After a moment, she laughs. “Do you remember the time I got pulled over in your Mustang for not dimming my bright headlights when I passed that frickin’ cop?” she asks.

“You were a terrible driver and the recipient of more than one ticket.”

“Which I couldn’t afford.” She chuckles. “There I was, in the pouring rain, down on my knees, in the dark looking for that stupid dimmer switch on the floorboard, telling him ‘I know it’s here somewhere.’”

I grin. “The dimmer switch was on the turn signal.”

“That cop thought I was an idiot.”

“You were.”

She grins and the simple artlessness of it goes deep into me, stirring that small place where trust is absolute, every word is believed, and your friends never break your heart.

“So what happened?” I ask. “After I left Columbus?”

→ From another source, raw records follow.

-- ==== Sys2Proof/Laws/Sent.lean ====
section
/-! SUPPORT. What has left the chip stays: the reporting of a command only adds to it. -/

namespace Sys2Proof.Machine

theorem Chip.each_sent {α : Type} (f : Chip → α → Chip) (h : ∀ c x, c.out <+: (f c x).out) (l : List α) (c : Chip) :
    c.out <+: (c.each l f).out := by
  unfold Chip.each
  induction l generalizing c with
  | nil => exact List.prefix_rfl
  | cons a r ih => exact (h c a).trans (ih (f c a))

theorem Chip.putFlit_sent (c : Chip) (p : Nat) (f : TxFlit) (n : Nat) (k : Bool) : c.out <+: (c.putFlit p f n k).out :=
  List.prefix_append ..

theorem Chip.queueFlits_sent (c : Chip) (p : Nat) (l : List TxFlit) : c.out <+: (c.queueFlits p l).out := by
  unfold Chip.queueFlits
  refine Chip.each_sent _ (fun c x => ?_) l c
  split
  · split
    · exact Chip.putFlit_sent ..
    · exact List.prefix_rfl
  · exact List.prefix_rfl

theorem Chip.sendWire_sent (c : Chip) (w : Wire) : c.out <+: (c.sendWire w).out := by
  unfold Chip.sendWire
  dsimp only
  split
  · exact List.prefix_append ..
  · refine List.IsPrefix.trans ?_ (Chip.each_sent _ (fun c x => Chip.queueFlits_sent c x _) _ _)
    split <;> exact List.prefix_rfl

theorem Chip.pumpPort_sent (n : Nat) (c : Chip) (p : Nat) : c.out <+: (Chip.pumpPort n c p).out := by
  induction n generalizing c with
  | zero => exact List.prefix_rfl
  | succ n ih =>
    unfold Chip.pumpPort
    dsimp only
    split
    · exact List.prefix_rfl
    · split
      · exact List.prefix_rfl
      · refine List.IsPrefix.trans ?_ (ih _)
        exact Chip.putFlit_sent (c.setPort p _) ..

theorem Chip.mirrorItem_out (c : Chip) (i : BulkItem) : (c.mirrorItem i).out = c.out := by
  unfold Chip.mirrorItem; split <;> rfl

theorem mirrorTables_out (old new : Chip) : (mirrorTables old new).out = new.out := by
  unfold mirrorTables
  split
  · rfl
  · dsimp only
    have h1 : ∀ {α : Type} (l : List α) (f : Chip → α → Chip), (∀ c x, (f c x).out = c.out) → ∀ c : Chip,
        (c.each l f).out = c.out := fun l f h c => Chip.each_keeps Chip.out f h l c
    have key : ∀ (b : Prop) [Decidable b] (c d : Chip) (i : BulkItem), c.out = d.out →
        (if b then c.mirrorItem i else c).out = d.out := by
      intro b _ c d i h; split <;> simp [Chip.mirrorItem_out, h]
    apply key
    rw [h1 _ _ (fun c x => h1 _ _ (fun c x => Chip.mirrorItem_out c _) c), h1 _ _ (fun c x => Chip.mirrorItem_out c _),
      h1 _ _ (fun c x => Chip.mirrorItem_out c _), h1 _ _ (fun c x => Chip.mirrorItem_out c _),
      h1 _ _ (fun c x => Chip.mirrorItem_out c _), h1 _ _ (fun c x => Chip.mirrorItem_out c _)]
    refine h1 _ _ (fun c x => ?_) _
    split
    · exact Chip.mirrorItem_out c _
    · rfl

/-- What a command's own effect has sent is among what has left the chip. -/
theorem Chip.afterCommand_sent (old new : Chip) : new.out <+: (Chip.afterCommand old new).out := by
  have h := mirrorTables_out old new
  show new.out <+: (Chip.sendUtofer old (mirrorTables old new)).out
  rw [← h]
  unfold Chip.sendUtofer
  dsimp only
  exact (Chip.each_sent _ Chip.sendWire_sent _ _).trans (Chip.each_sent _ (fun c x => Chip.pumpPort_sent _ c x) _ _)

theorem Chip.afterCommand_mem_out (old new : Chip) (o : Output) (h : o ∈ new.out) : o ∈ (Chip.afterCommand old new).out :=
  (Chip.afterCommand_sent old new).subset h

end Sys2Proof.Machine
end

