-- ==== Sys2Proof/WellFormed.lean ====
section
/-! DEFINITION. Which commands can arrive at all: every operand within the range its register field, connector, link or frame can
carry. A value that a rule refuses (a bad key length, an offset off its step) is no ill-formed command: the device answers it. -/

namespace Sys2Proof

/-- Member slots: 48 at most (Table 0.5). -/
def okSlot (n : Nat) : Bool := decide (n < 48)
/-- Pistes: 256 (Table 0.5). -/
def okPiste (n : Nat) : Bool := decide (n < 256)
/-- Queue pairs: 1,024 (Table 0.5). -/
def okQueue (n : Nat) : Bool := decide (n < 1024)
/-- Utofer ports: 0 P, 1 E, 2 W (R300). -/
def okPort (n : Nat) : Bool := decide (n < 3)
/-- Node IDs: 5 bits (R311). -/
def okNode (n : Nat) : Bool := decide (n < 32)
/-- A number of so many bits. -/
def okBits (w n : Nat) : Bool := decide (n < 2 ^ w)
/-- 4 KiB blocks. -/
def okBlocks (l : List Bytes) : Bool := l.all (fun b => decide (b.length = 4096))

/-- An origin comes by its own routes, with an identity of its own width (R337, Table 12.5, Table 12.7). -/
def Writer.wf (w : Writer) : Bool :=
  match w.origin with
  | .host => (decide (w.route = .window) || decide (w.route = .mailbox) || decide (w.route = .queue)) && okBits 32 w.originId
  | .peer => (decide (w.route = .pairMirror) || decide (w.route = .ring)) && okBits 8 w.originId
  | .net => decide (w.route = .adp) && okBits 48 w.originId
  | .self => decide (w.route = .firmware) && decide (w.originId = 0)
  | .service => decide (w.originId = 0)

/-- The fields of a stripe reference within their widths (Table 11.7). -/
def StripeRef.wf (r : StripeRef) : Bool :=
  okPiste r.piste && okBits 8 r.kind && okBits 8 r.outcome && okBits 32 r.columnMask && okBits 64 r.stripe && okBits 64 r.generation &&
    okBits 64 r.atStride

/-- A frame's fields within their widths; the body is at most 1,456 bytes and the tag 16 (Table 12.8, R347). -/
def AdpFrame.wf (f : AdpFrame) : Bool :=
  okBits 48 f.srcMac && okBits 48 f.dstMac && okBits 8 f.version && okBits 8 f.op && okBits 1 f.keySlot && okBits 16 f.status &&
    okBits 64 f.session && okBits 64 f.seq && decide (f.body.length ≤ 1456) && decide (f.tag.length = 16) && okBits 16 f.etherType

/-- Blocks that a member returns are 4 KiB each. -/
def MemberOutcome.wf : MemberOutcome → Bool
  | .ok l => okBlocks l
  | .readError bad => !bad.isEmpty
  | .failed => true

/-- Where a register write goes. -/
def RegTarget.wf : RegTarget → Bool
  | .bar0 o => okBits 27 o
  | .bar4 o => okBits 20 o
  | .maxPayload => true
  | .maxReadRequest => true
  | .completionTimeoutValue => true
  | .relaxedOrdering => true
  | .tenBitTags => true
  | .msixEnable => true
  | .msixFunctionMask => true
  | .ltrEnable => true
  | .maxSnoop => true
  | .maxNoSnoop => true
  | .bar n => decide (n < 6)
  | .expansionRom => true

/-- A write is of 1, 2, 4 or 8 bytes and its value fits. -/
def okWrite (size value : Nat) : Bool := [1, 2, 4, 8].contains size && okBits (8 * size) value

/-- A start finds its presence inputs among the slots and its node ID in 5 bits. -/
def StartInputs.wf (i : StartInputs) : Bool := okNode i.strapNodeId && i.presence.all okSlot && i.powered.all okSlot

def DmaChannel.wf : DmaChannel → Bool
  | .host => true
  | .member s => okSlot s
  | .utofer p => okPort p
  | .vault => true

/-- Every operand of a command is one that can arrive. -/
def Instr.wf : Instr → Bool
  | .strideBoundary _ => true
  | .planCutoff => true
  | .engineStepComplete engine _ => decide (engine < 24)
  | .lapBoundary _ => true
  | .timebaseUnlock => true
  | .timebaseRelock => true
  | .marker port _ _ => okPort port
  | .markerLoss => true
  | .holdoverExpiry => true
  | .pacerElection => true
  | .read queue cid => okQueue queue && okBits 16 cid
  | .write queue cid => okQueue queue && okBits 16 cid
  | .flush queue cid => okQueue queue && okBits 16 cid
  | .deallocate queue cid => okQueue queue && okBits 16 cid
  | .writeZeroes queue cid => okQueue queue && okBits 16 cid
  | .abort cid => okBits 16 cid
  | .getLog cid => okBits 16 cid
  | .dictRead cid => okBits 16 cid
  | .dictWrite cid => okBits 16 cid
  | .pisteCreate cid => okBits 16 cid
  | .pisteDelete cid => okBits 16 cid
  | .pisteReshape cid => okBits 16 cid
  | .rebuildStart cid => okBits 16 cid
  | .sweep cid => okBits 16 cid
  | .groomForce cid => okBits 16 cid
  | .memberRemove cid => okBits 16 cid
  | .memberAdd cid => okBits 16 cid
  | .handleQuery cid => okBits 16 cid
  | .handleCancel cid => okBits 16 cid
  | .vaultTest cid => okBits 16 cid
  | .undefinedOpcode queue => okQueue queue
  | .sqTailDoorbell queue value requester => okQueue queue && okBits 32 value && okBits 16 requester
  | .cqHeadDoorbell queue value => okQueue queue && okBits 32 value
  | .queueEnable queue => okQueue queue
  | .queueDisable queue => okQueue queue
  | .queueDrained queue => okQueue queue
  | .cqiEnable _ => true
  | .eventsDroppedClear => true
  | .registerWrite target size value => target.wf && okWrite size value
  | .submissionFetch => true
  | .hostReadCompletion tag _ => okBits 10 tag
  | .completionTimeout tag => okBits 10 tag
  | .tagQuarantineExpiry tag => okBits 10 tag
  | .windowWrite offset size value requester => okBits 27 offset && okWrite size value && okBits 16 requester
  | .mailboxRead => true
  | .mailboxWrite requester => okBits 16 requester
  | .msixUnmask _ => true
  | .busMasterDisable => true
  | .busMasterEnable => true
  | .bmeClearLimitExpiry => true
  | .powerStateD3hot => true
  | .powerStateD0 => true
  | .functionLevelReset => true
  | .flrComplete => true
  | .hostLinkDown => true
  | .hotReset => true
  | .perstNAssert => true
  | .perstNRelease => true
  | .hostLinkReady speed width _ => decide (speed ≤ 6) && [1, 2, 4, 8, 16].contains width
  | .gateAdmit => true
  | .allowanceAdmit piste => okPiste piste
  | .gateWaitFallback piste => okPiste piste
  | .writeBackResume piste => okPiste piste
  | .cacheModeWriteBack piste => okPiste piste
  | .partialHoldExpiry piste stripe => okPiste piste && okBits 64 stripe
  | .memberCommandComplete slot _ outcome => okSlot slot && outcome.wf
  | .journalReplay => true
  | .replayDone => true
  | .zoneVerify slot _ => okSlot slot
  | .mapWritebackDue piste _ => okPiste piste
  | .zoneReclaim slot _ => okSlot slot
  | .groomVictim piste => okPiste piste
  | .censusComplete piste => okPiste piste
  | .readDeadlineMiss slot _ => okSlot slot
  | .errorBucketLeak => true
  | .graceExpiry slot => okSlot slot
  | .resyncDone slot => okSlot slot
  | .rebuildSlotDone piste slot => okPiste piste && okSlot slot
  | .priorityPassEnd piste _ => okPiste piste
  | .drainDone slot => okSlot slot
  | .copybackDone piste slot => okPiste piste && okSlot slot
  | .lostHoldExpiry piste stripe => okPiste piste && okBits 64 stripe
  | .sweepEnd handle => okBits 12 handle
  | .groomForceDone handle => okBits 12 handle
  | .pisteZeroingDone piste => okPiste piste
  | .pisteStopped piste => okPiste piste
  | .pisteDeleteDone piste => okPiste piste
  | .pisteStop piste writer => okPiste piste && writer.wf
  | .pisteStart piste writer => okPiste piste && writer.wf
  | .directoryChangeDurable generation => okBits 64 generation
  | .reshapeFinish piste => okPiste piste
  | .reshapeResume piste => okPiste piste
  | .memberCommandTimeout slot _ => okSlot slot
  | .abortTimeout slot _ => okSlot slot
  | .memberLinkFault slot _ => okSlot slot
  | .containmentRelease slot writer _ _ => okSlot slot && writer.wf
  | .containmentAutoRelease slot _ _ => okSlot slot
  | .containmentWindowExpiry slot => okSlot slot
  | .containedPresenceLoss slot => okSlot slot
  | .sgpioFrame stream _ => decide (stream < 2)
  | .buttonPress slot => okSlot slot
  | .removalWindowEnd slot => okSlot slot
  | .refusalSignalEnd slot => okSlot slot
  | .shutdownComplete slot => okSlot slot
  | .shutdownWaitExpiry slot => okSlot slot
  | .surpriseRemoval slot => okSlot slot
  | .presenceDebounced slot => okSlot slot
  | .slotPowerGroup => true
  | .powerGood slot => okSlot slot
  | .powerGoodTimeout slot => okSlot slot
  | .insertionWaitTimeout slot => okSlot slot
  | .controllerReady slot _ => okSlot slot
  | .slotEnable slot _ writer => okSlot slot && writer.wf
  | .partnerHb _ => true
  | .partnerSilent => true
  | .leaseReply src _ => okBits 48 src
  | .lease src _ => okBits 48 src
  | .judgeAcquireWindowEnd _ => true
  | .judgeProtectionEnd _ => true
  | .leaseWriteStop => true
  | .leaseExpiry => true
  | .takeoverServing => true
  | .fenceHoldEnd => true
  | .handover writer => writer.wf
  | .handoverDrained => true
  | .syncComplete => true
  | .forceTakeover writer => writer.wf
  | .watchHbLoss => true
  | .watchDeadline => true
  | .utoferLinkUp port lanes => okPort port && [4, 8, 16].contains lanes
  | .flitReceive port raw => okPort port && decide (raw.length = 256)
  | .utoferAckTimeout port => okPort port
  | .utoferRecoveryTimeout port => okPort port
  | .pLinkUp _ lanes => [4, 8, 16].contains lanes
  | .mirrorData _ piste hostBlock _ data => okPiste piste && okBits 64 hostBlock && decide (data.length = 4096)
  | .mirrorRecord _ _ => true
  | .strideEnd _ _ => true
  | .mirrorAccept _ => true
  | .mirrorBulk _ => true
  | .ringHb src _ => okNode src
  | .ringMemberLost node => okNode node
  | .echoReq port _ _ _ => okPort port
  | .echoReply port _ _ _ => okPort port
  | .hello port _ => okPort port
  | .roster src _ => okNode src
  | .nodeAlias src claimed claimant epoch _ => okNode src && okNode claimed && okNode claimant && okBits 64 epoch
  | .unitResetMsg src target _ => okNode src && okNode target
  | .pisteCheck src _ _ => okNode src
  | .pisteCheckReply src _ _ => okNode src
  | .stripRead src ref _ _ _ _ => okNode src && ref.wf
  | .stripData src ref _ blocks => okNode src && ref.wf && okBlocks blocks
  | .stripWrite src ref _ _ _ _ _ => okNode src && ref.wf
  | .stripFail src ref _ _ => okNode src && ref.wf
  | .written src ref => okNode src && ref.wf
  | .call src ref => okNode src && ref.wf
  | .report src ref => okNode src && ref.wf
  | .recall src ref => okNode src && ref.wf
  | .state src ref => okNode src && ref.wf
  | .missed src ref => okNode src && ref.wf
  | .resolve src ref => okNode src && ref.wf
  | .commitRetryExpiry piste stripe generation => okPiste piste && okBits 64 stripe && okBits 64 generation
  | .missedRepeat piste stripe generation => okPiste piste && okBits 64 stripe && okBits 64 generation
  | .ringResetNode node writer => okNode node && writer.wf
  | .discover frame => frame.wf
  | .syncReq frame => frame.wf
  | .adpRead frame => frame.wf
  | .adpWrite frame => frame.wf
  | .pairWrite frame => frame.wf
  | .vaultHb frame => frame.wf
  | .vaultEnd frame => frame.wf
  | .safeNotice frame => frame.wf
  | .adpReply frame => frame.wf
  | .adpRequestTimeout _ => true
  | .phyResetDetected _ _ => true
  | .rightsSet value writer => okBits 64 value && writer.wf
  | .adpKeyWrite slot _ writer => okBits 8 slot && writer.wf
  | .settingsCommit => true
  | .dictWriteOther index sub _ writer => okBits 16 index && okBits 8 sub && writer.wf
  | .vinWarn _ => true
  | .vinSwitch _ => true
  | .vinReset _ => true
  | .braceExit => true
  | .vaultComplete _ => true
  | .vaultCutoff => true
  | .vaultDriveLost drive => okSlot drive
  | .vaultInputRecovered => true
  | .packLeavesConnected _ => true
  | .chargerCv => true
  | .startRestEnd _ _ _ => true
  | .resistanceStepMeasure _ _ => true
  | .chargerPauseStart => true
  | .chargerPauseEnd _ _ => true
  | .pauseWindowFail => true
  | .packReplaced writer => writer.wf
  | .vaultTestEnd _ _ _ _ => true
  | .shipMode value writer => okBits 64 value && writer.wf
  | .shipModeOpen => true
  | .packReconnect _ _ => true
  | .memoryCorrected _ _ _ => true
  | .memoryUncorrectable _ _ _ _ => true
  | .mergeEntryTimeout _ _ _ _ _ => true
  | .dmaHaltRestart channel => channel.wf
  | .scrubStart _ writer => writer.wf
  | .scrubCancel writer => writer.wf
  | .scrubEnd => true
  | .patrolScrub _ => true
  | .faultMessage source kind _ => okBits 10 source && okBits 8 kind
  | .faultTimerExpiry source => okBits 10 source
  | .faultClear value writer => okBits 64 value && writer.wf
  | .faultForce source kind writer => okBits 10 source && okBits 8 kind && writer.wf
  | .recorderFlush writer => writer.wf
  | .recorderFlushPeriodic => true
  | .recorderCheckpoint => true
  | .coldPowerOn inputs => inputs.wf
  | .resetNAssert _ => true
  | .resetNRelease inputs => inputs.wf
  | .firmwareStart => true
  | .memberWaitEnd => true
  | .unitReset value writer => okBits 64 value && writer.wf
  | .railFault => true
  | .imageChunk _ writer => writer.wf
  | .imageCommit _ writer => writer.wf
  | .memberLinkUp slot speed width => okSlot slot && decide (speed ≤ 6) && [1, 2, 4, 8, 16].contains width
  | .presenceLost slot => okSlot slot
  | .vinResetRelease => true
  | .packConnected _ _ => true
  | .adpUnsupported frame => frame.wf

end Sys2Proof
end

“I was a good cop for a while. Not perfect. I gained some experience. Paid a few dues.” She lifts her uninjured shoulder and lets it drop. “Not everyone in the department was as idealistic as you,” she says. “The years, the things you experience, change you. I guess I got cynical. Fell in with the wrong kind of cops.”

The truth is that I’d seen that part of her even before I left. Gina had started down a road I didn’t want to travel. She was drinking too much. Going to cop bars every night after work. I’d started to hear stories about her sleeping around. About the rules being bent. Procedure not being followed and later lied about. There were whispered stories about our counterparts and some of them had begun to include her name.

“How long has the vice unit been on the take?” I ask, hating the words, the dirty feel of them as they come out of my mouth.

Gina takes the question in stride. “Too long. Years.”

“That’s a pretty damning answer,” I say.

“It started out the way bad things usually do. Small scale. You know, innocent things like concert tickets in exchange for not writing a speeding ticket. It didn’t stay small scale. The unit would do a raid and bust some scumbag. Said scumbag had a ton of cash laid out on a table. A kilo of cocaine. Cash never made it to evidence. I rationalized that he hadn’t exactly earned the money. He wasn’t going to be needing it where he was going, right?” Her gaze sweeps to mine. In the depths of her eyes I see shame. Regret. Most of all, I see what I can only describe as … grief.

“I thought: Why not me?” she whispers. “Why should some dregs of the earth get all that cash and not me?”